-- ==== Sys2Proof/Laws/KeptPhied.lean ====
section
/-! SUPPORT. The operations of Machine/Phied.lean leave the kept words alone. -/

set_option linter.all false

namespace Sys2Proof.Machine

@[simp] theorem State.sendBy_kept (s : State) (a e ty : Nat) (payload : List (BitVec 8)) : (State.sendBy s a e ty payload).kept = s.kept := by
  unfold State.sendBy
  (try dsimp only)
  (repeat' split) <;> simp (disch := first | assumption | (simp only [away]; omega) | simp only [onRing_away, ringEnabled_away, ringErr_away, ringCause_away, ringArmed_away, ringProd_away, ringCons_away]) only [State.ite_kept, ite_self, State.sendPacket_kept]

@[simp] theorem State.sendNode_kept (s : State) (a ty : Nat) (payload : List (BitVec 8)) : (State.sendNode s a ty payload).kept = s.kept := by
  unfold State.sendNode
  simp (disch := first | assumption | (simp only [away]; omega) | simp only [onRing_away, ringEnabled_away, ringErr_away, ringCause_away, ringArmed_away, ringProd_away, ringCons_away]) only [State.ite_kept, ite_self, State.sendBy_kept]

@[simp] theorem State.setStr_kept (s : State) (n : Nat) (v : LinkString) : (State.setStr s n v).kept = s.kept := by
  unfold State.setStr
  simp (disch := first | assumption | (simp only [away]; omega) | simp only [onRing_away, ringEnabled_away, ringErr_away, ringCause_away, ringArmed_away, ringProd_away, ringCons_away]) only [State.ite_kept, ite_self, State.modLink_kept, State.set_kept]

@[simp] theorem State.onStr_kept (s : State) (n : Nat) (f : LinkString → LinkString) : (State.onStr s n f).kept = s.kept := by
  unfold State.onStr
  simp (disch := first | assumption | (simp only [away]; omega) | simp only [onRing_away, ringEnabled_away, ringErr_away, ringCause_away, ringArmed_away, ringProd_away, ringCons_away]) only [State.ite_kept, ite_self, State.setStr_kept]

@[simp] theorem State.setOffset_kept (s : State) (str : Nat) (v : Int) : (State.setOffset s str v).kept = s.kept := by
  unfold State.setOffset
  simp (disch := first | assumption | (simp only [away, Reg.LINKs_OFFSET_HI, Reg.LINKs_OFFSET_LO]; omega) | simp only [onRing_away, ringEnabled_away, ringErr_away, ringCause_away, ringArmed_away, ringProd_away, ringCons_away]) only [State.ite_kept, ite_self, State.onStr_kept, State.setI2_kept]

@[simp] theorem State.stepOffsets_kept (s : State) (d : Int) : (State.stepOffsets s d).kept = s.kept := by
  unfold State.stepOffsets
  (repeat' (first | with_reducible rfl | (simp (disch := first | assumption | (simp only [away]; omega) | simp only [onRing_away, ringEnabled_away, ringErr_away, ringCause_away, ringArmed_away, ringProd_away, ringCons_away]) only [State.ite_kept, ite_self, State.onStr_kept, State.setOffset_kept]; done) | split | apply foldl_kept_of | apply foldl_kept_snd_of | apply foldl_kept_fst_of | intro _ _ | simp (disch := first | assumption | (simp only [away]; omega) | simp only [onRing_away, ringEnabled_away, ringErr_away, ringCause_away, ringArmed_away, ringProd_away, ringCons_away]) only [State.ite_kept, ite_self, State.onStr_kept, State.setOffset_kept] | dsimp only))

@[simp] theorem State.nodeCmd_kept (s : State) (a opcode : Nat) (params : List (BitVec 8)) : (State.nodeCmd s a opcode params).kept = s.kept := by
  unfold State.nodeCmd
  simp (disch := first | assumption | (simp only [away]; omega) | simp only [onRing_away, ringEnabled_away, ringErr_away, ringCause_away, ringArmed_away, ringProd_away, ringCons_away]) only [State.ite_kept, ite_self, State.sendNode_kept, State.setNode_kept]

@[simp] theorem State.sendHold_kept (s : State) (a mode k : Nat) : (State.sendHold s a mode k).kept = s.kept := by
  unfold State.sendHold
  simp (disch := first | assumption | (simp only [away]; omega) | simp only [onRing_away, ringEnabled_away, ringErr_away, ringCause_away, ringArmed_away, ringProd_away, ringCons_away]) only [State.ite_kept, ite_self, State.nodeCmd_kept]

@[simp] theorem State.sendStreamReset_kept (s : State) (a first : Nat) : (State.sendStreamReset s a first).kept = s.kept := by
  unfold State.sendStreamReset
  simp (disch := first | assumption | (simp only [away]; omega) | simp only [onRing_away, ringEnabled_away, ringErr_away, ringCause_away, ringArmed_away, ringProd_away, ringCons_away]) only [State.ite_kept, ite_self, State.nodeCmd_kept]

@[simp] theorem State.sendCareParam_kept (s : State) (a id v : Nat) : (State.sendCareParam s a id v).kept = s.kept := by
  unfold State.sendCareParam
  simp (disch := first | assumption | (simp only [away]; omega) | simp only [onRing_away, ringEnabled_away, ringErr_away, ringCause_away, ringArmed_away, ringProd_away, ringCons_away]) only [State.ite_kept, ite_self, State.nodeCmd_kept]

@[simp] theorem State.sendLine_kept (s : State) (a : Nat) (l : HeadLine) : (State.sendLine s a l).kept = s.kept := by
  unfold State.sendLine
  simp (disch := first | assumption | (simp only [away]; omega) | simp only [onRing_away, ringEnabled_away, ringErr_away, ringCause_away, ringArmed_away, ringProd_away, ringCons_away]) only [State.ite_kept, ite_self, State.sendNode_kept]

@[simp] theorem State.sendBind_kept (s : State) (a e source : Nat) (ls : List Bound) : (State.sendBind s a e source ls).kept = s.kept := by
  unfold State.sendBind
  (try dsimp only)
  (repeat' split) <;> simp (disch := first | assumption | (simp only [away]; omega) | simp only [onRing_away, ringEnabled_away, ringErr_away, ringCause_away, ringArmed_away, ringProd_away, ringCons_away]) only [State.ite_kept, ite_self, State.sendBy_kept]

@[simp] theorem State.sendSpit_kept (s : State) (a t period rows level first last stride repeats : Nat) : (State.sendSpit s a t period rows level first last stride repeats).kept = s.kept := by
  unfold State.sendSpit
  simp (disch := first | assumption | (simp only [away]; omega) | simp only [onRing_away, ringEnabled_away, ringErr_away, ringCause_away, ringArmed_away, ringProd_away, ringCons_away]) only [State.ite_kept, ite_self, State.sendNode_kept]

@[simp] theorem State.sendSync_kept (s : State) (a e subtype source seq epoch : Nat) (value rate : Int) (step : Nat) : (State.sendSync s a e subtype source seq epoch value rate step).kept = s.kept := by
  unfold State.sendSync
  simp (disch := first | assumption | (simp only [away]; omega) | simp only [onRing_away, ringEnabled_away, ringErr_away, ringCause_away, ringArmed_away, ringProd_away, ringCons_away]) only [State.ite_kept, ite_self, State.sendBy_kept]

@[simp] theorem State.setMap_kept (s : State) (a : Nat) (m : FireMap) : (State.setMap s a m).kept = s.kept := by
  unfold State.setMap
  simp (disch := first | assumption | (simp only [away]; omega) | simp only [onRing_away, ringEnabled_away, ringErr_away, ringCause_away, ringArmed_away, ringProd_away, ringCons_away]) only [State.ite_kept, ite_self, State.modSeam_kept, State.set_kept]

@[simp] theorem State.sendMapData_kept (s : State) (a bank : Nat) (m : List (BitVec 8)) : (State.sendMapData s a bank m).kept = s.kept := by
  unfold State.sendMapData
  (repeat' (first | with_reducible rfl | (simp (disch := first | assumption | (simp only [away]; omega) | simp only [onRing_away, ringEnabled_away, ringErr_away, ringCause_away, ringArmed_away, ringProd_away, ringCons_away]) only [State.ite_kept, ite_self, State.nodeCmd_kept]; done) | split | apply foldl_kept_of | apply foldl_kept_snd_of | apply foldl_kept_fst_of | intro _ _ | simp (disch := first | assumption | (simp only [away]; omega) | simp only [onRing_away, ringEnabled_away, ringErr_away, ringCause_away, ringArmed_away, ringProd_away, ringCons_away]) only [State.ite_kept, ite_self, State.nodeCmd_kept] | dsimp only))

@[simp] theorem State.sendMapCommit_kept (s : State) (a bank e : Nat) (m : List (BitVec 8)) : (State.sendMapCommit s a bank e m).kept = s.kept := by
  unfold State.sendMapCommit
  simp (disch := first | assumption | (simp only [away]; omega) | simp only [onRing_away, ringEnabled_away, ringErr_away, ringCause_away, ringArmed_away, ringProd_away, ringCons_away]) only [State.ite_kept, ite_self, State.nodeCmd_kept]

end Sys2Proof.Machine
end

*-*-*

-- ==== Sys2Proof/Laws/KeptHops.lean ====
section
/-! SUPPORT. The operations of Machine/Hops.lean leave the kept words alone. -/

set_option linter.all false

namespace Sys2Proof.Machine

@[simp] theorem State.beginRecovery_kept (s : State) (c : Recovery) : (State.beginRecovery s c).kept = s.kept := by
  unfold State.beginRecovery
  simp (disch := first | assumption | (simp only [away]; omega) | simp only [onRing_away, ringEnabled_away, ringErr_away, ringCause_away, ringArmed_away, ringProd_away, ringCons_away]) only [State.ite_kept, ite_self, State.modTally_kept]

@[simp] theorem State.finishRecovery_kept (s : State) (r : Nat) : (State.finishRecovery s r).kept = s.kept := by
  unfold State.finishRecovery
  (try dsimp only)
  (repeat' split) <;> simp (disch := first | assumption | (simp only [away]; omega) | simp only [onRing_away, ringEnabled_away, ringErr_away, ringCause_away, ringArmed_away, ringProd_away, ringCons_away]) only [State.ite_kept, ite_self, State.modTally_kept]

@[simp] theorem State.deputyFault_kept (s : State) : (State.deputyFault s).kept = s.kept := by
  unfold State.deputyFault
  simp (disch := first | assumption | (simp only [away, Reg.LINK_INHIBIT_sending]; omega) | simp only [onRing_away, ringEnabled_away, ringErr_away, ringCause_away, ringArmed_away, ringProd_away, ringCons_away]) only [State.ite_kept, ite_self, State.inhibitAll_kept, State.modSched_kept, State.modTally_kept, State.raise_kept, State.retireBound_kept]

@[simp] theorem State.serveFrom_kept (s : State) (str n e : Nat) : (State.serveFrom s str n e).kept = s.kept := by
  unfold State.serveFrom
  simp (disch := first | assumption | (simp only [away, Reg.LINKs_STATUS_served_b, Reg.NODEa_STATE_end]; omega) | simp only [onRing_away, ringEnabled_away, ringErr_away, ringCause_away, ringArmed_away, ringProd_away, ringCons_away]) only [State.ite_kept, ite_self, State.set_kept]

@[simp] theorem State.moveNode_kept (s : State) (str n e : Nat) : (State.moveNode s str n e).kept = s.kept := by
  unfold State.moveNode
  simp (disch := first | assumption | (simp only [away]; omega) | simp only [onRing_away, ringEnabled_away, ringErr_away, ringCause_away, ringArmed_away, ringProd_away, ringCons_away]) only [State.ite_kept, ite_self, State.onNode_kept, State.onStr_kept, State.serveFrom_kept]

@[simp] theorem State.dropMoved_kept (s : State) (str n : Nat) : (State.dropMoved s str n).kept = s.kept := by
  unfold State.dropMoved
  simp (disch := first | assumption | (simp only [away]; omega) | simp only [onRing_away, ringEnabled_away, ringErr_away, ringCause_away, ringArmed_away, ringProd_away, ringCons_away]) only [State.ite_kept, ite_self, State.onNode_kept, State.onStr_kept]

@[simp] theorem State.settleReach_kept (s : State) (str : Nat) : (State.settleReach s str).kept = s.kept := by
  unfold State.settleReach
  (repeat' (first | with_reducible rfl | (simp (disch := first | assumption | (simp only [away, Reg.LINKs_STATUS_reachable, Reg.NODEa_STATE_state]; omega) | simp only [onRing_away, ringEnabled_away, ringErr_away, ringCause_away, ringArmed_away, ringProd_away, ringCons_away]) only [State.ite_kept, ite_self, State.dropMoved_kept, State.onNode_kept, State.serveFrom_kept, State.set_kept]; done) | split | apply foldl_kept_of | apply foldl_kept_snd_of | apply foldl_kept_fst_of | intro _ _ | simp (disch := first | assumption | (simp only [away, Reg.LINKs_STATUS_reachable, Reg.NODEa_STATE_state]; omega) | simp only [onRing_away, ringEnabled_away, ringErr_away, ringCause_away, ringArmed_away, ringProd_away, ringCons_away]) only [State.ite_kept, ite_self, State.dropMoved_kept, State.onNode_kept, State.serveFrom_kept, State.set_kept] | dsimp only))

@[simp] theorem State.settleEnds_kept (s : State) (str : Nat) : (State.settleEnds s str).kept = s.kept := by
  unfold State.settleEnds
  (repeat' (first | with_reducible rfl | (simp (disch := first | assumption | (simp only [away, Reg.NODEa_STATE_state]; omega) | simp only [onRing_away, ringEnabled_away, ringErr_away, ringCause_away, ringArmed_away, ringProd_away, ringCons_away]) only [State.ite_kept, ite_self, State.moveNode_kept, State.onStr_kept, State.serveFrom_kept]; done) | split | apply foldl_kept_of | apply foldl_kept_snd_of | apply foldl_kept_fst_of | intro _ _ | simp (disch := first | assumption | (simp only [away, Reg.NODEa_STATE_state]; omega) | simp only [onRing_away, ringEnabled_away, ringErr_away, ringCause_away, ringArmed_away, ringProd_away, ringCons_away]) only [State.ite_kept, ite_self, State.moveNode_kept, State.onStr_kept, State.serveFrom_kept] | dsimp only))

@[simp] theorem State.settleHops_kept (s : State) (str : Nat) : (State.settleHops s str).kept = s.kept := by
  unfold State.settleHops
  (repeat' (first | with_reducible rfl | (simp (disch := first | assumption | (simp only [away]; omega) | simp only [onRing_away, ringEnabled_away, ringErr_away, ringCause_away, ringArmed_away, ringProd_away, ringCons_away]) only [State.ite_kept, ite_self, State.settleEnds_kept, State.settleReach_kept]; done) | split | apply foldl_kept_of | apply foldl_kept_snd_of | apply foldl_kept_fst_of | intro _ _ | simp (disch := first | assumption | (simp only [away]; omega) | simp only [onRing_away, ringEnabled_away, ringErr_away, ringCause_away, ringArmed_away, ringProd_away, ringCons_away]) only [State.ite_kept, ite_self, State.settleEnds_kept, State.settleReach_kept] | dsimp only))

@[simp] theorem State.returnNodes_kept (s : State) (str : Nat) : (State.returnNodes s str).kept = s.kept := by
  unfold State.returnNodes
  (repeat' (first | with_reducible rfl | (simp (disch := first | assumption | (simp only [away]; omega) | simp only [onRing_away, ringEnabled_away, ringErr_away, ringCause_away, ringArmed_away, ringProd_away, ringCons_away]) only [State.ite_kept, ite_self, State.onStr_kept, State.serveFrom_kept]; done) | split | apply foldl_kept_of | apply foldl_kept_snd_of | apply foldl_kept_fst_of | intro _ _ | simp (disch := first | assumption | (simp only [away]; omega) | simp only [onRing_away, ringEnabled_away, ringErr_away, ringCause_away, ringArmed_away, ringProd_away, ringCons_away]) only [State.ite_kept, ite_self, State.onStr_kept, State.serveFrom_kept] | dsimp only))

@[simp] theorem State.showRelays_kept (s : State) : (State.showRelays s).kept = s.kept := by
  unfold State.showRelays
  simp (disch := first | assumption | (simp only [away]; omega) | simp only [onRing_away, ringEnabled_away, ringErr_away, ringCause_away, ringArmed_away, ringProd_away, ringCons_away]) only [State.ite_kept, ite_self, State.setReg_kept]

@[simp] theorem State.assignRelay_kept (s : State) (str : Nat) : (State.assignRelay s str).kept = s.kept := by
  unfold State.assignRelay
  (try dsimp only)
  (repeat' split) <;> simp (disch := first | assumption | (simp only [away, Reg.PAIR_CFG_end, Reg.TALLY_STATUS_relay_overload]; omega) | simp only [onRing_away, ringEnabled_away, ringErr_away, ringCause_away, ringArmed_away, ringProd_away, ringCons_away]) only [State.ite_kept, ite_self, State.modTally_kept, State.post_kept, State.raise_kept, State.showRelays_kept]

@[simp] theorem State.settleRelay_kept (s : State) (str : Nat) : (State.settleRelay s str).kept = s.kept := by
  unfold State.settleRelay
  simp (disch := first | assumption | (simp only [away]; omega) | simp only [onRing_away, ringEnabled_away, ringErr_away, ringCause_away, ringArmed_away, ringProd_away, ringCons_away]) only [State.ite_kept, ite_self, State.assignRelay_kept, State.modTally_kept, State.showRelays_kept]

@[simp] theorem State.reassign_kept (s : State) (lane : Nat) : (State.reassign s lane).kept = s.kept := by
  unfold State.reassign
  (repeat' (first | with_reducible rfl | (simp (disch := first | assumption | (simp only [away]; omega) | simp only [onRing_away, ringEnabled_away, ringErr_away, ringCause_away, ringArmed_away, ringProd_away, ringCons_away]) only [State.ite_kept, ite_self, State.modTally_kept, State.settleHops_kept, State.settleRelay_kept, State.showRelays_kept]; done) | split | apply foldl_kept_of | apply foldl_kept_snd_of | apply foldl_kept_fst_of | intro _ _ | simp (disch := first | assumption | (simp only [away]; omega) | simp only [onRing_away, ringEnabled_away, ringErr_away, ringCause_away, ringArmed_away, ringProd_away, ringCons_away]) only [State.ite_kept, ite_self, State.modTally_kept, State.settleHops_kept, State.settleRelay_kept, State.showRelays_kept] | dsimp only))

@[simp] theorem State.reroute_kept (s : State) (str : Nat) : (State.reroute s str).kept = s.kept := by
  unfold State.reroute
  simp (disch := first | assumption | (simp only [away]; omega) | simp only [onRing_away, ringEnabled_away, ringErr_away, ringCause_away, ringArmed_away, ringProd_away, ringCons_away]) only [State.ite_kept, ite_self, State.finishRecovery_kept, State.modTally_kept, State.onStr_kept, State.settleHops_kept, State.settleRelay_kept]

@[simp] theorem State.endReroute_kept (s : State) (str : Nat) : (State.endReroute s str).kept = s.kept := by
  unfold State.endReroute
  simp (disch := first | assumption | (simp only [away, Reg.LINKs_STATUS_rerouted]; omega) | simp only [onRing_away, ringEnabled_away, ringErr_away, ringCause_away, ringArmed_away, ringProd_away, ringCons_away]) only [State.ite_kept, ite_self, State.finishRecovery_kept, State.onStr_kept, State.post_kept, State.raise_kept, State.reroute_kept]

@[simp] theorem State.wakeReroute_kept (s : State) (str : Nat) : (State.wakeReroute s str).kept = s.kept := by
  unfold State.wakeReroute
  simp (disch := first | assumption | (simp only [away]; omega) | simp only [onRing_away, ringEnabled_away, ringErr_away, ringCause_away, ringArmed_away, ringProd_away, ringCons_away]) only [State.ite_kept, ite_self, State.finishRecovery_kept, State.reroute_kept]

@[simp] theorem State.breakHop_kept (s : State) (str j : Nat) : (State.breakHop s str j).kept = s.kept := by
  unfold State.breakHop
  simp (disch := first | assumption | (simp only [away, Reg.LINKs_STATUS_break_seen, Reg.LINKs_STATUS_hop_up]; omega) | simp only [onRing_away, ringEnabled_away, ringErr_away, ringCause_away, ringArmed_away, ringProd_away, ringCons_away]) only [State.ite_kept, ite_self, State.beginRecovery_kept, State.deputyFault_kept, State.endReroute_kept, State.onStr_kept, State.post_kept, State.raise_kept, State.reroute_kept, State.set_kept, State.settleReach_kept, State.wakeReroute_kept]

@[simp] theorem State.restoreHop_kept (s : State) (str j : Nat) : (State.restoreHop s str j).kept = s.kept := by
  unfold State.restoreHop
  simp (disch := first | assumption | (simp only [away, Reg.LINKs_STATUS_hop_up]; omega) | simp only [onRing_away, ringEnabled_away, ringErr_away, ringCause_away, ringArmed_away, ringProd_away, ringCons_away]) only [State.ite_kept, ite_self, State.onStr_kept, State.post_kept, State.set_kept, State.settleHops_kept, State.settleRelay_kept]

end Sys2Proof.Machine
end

*-*-*

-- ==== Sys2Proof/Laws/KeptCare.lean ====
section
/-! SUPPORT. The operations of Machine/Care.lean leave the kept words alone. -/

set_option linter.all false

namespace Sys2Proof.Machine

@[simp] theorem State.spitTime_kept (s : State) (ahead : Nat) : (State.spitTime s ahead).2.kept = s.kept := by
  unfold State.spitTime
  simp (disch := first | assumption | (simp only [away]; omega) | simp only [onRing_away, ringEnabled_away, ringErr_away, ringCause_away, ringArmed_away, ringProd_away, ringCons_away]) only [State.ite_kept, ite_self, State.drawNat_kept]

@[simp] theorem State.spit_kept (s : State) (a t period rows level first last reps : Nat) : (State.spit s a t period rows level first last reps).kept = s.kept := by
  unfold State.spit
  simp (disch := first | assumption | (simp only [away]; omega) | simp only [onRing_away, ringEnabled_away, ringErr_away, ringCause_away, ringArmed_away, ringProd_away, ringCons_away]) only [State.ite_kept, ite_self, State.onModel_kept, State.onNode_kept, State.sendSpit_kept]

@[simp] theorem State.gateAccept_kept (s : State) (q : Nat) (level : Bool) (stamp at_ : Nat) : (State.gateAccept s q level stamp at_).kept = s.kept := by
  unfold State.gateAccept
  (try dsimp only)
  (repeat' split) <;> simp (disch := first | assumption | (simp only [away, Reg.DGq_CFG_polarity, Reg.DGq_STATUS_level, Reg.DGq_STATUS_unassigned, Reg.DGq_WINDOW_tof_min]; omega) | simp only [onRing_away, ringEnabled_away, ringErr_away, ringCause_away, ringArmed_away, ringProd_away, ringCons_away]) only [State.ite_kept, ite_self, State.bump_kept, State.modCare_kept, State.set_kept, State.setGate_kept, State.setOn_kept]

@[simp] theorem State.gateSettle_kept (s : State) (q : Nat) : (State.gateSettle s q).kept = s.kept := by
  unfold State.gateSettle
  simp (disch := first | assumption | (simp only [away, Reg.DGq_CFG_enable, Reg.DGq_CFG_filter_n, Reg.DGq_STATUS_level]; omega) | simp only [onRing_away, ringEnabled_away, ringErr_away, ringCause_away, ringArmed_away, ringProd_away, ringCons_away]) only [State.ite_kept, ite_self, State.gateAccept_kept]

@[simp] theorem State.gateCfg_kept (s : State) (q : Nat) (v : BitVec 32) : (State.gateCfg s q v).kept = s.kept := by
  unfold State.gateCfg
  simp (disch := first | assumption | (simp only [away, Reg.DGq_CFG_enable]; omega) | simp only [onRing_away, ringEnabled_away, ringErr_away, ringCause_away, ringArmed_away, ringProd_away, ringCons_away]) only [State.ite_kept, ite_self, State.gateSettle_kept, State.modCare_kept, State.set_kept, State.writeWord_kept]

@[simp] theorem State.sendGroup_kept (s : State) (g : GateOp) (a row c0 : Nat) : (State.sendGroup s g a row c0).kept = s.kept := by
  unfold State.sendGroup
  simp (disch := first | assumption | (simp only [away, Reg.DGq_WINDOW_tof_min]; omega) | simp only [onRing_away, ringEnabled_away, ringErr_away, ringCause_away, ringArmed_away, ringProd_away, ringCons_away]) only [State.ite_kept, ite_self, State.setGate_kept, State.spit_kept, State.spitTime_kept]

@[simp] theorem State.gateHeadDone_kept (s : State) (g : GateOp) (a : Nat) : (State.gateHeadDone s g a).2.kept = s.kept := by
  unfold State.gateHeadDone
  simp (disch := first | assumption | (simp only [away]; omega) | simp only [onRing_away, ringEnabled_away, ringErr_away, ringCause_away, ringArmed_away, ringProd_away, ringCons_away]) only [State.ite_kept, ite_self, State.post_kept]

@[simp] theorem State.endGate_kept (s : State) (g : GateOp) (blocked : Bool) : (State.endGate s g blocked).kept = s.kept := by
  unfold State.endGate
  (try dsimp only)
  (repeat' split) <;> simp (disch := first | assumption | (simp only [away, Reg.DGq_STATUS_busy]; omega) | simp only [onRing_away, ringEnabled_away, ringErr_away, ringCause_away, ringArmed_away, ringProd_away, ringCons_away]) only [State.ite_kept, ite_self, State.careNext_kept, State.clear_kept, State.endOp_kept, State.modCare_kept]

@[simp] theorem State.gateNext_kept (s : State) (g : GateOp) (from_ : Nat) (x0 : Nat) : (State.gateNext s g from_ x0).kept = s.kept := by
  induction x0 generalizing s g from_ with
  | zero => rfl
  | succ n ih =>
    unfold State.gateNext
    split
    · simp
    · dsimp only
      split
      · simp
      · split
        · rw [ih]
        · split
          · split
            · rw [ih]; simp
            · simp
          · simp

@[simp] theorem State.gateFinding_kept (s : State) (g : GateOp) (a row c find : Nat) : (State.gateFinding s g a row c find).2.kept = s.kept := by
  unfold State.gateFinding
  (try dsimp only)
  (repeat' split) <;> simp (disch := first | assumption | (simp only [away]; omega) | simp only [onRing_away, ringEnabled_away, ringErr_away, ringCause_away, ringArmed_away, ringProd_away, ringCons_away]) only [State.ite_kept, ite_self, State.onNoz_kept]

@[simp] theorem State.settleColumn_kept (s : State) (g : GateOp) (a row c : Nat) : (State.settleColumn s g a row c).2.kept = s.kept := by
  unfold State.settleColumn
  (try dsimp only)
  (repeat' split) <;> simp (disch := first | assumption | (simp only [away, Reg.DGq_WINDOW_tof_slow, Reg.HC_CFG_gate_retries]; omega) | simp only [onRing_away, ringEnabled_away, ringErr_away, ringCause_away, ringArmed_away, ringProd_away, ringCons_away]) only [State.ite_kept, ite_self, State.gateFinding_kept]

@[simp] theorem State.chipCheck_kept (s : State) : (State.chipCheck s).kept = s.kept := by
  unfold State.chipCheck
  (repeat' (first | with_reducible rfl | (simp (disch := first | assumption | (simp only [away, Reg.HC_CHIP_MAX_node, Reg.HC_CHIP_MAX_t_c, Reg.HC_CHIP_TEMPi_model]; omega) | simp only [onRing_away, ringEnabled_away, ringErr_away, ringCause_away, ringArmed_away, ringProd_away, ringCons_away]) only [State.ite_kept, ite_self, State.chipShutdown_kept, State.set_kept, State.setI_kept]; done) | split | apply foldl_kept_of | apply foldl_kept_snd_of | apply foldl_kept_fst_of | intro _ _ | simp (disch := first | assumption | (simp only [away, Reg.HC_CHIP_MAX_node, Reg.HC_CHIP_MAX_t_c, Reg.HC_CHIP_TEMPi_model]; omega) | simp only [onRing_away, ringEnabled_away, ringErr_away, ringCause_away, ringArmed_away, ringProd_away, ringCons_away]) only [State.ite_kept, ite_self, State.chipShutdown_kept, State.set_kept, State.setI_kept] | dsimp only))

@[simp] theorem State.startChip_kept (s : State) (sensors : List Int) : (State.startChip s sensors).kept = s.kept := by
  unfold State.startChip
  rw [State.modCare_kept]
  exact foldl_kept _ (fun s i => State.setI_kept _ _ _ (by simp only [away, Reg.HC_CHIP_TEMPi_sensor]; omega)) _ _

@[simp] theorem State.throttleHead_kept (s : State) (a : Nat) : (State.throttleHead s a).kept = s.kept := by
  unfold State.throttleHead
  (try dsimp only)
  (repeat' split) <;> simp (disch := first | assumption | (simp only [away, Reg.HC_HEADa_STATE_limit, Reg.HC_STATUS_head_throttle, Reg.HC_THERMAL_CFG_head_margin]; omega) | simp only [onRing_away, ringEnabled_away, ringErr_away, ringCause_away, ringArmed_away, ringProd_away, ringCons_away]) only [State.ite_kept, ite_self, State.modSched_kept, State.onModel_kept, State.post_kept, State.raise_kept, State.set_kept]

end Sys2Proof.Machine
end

*-*-*

### Work request
For each line above that contains the word "stepOffsets", give the line as it is written.

### Solution to the exercise
@[simp] theorem State.stepOffsets_kept (s : State) (d : Int) : (State.stepOffsets s d).kept = s.kept := by
  unfold State.stepOffsets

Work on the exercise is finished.